# Travelling to France from ireland with dog



## Walmer (Mar 4, 2006)

Hi has anyone used Britanny Ferries from Cork - Roscoff? We used Irish Ferries last year - horrendous experience.


----------



## Nora+Neil (May 1, 2005)

We have travel with Irish ferries in the last 6 years and never had a -horrendous experience.

Irish ferries half the cost of Brittany ferries.

I know the bunk are nothing to write home about. 
What did you fine bad????


----------



## Walmer (Mar 4, 2006)

*travelling to France with dog*

Thanks for your reply. We have also used irish ferries (cheap and cheerful) for years, but last year was the first time with a dog and our experience was dreadful.


----------



## 88757 (May 9, 2005)

You've really raised the curiosity. Was the horror of the trip strictly linked to the fact that you had a pet? Irish Ferries certainly nothing to write home about, but agree with Nora + Neill, cheap and not so cheerful. Last year we were really struck with how very depressed the Eastern European staff looked.
Mary


----------



## Nora+Neil (May 1, 2005)

One year we had a problem with our cabin door. 
A young fella came but had no english.

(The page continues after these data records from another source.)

/-- What the translation of a word of a frame that is stacked meets (11 R311, 13 R376). -/
structure FrameErr where
  word : Fin 6 := 0
  err : MemErr := .none
  deriving DecidableEq, Repr

/-- How an instruction stands in its group (09 R258): its pair bit P, what its accesses meet, and whether a reserved OP7, OP or VOP stands in
its operation field (09 R261, 10 R288): a reserved encoding has no row, and is commanded as a row of its format with `rsvd` set. `next` is the
length in halfwords of the second instruction of a pair, given with the first, and `spec` a walk of R316 that the core makes meanwhile. Of the
data accesses of mode 5 and of RETI, `nth` says which meets `err`; `ahead` is what the translation of the second instruction's fetch meets, given
with the first, and `stack` what the translation of a frame meets that the instruction stacks. -/
structure Slot where
  pair : Bool
  err : MemErr
  rsvd : Bool := false
  next : BitVec 2 := 1
  spec : Option SpecWalk := none
  nth : Fin 8 := 0
  ahead : MemErr := .none
  stack : FrameErr := {}
  deriving DecidableEq, Repr

/-- The operand fields of a memory-format instruction (09 R258): the 48-bit form, AM and F. -/
structure MemOp where
  long : Bool
  am : BitVec 3
  f : BitVec 36
  deriving DecidableEq, Repr

/-- The fields of a vector instruction beside its operation (10 R288). -/
structure VOp where
  ew : BitVec 2
  g : BitVec 2
  m : Bool
  rsv : BitVec 2
  vd : BitVec 5
  va : BitVec 5
  vb : BitVec 5
  br : Bool
  sc : BitVec 2
  imm : BitVec 14
  deriving DecidableEq, Repr

/-- Where an offer meets a core (12 R342, R345-R348): at a group boundary, during an entry, after an entry, or during an exit. -/
inductive EvWindow
  | boundary
  | entry (cycle : BitVec 5)
  | late
  | exit (cycle : BitVec 5)
  deriving DecidableEq, Repr

/-- One attempt of a boot step as the surroundings decide it (16 R443): it passes unless `pass` is false or a function named in
`failed` is planned; `start` and `stop` are its times in ms since the start of bring-up. -/
structure Try where
  pass : Bool
  failed : List (BitVec 16)
  start : BitVec 16
  stop : BitVec 16
  deriving DecidableEq, Repr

We asked to see a Manager when he came we were told that there was only 3 English speaking on board.

What happened with the Dog?????/


----------



## 95932 (Aug 4, 2005)

I have traveled with Irish Ferries on a number of times and also with Stena Lines, if I can at all avoid it I will not travel with Irish Ferries again, the ships really need to be replaced.


----------



## Walmer (Mar 4, 2006)

*travelling to France with dog*

OK folks - this is what happened.
During my enquiries prior to travel I asked what the boarding procedure was for vehicles carrying dogs. I was told that we would have a yellow sticker, indicating that a dog was on board and that after driving into the ship, an officer would escort us from the vehicle to the kennels. 
No one commented on the sticker, or when we boarded.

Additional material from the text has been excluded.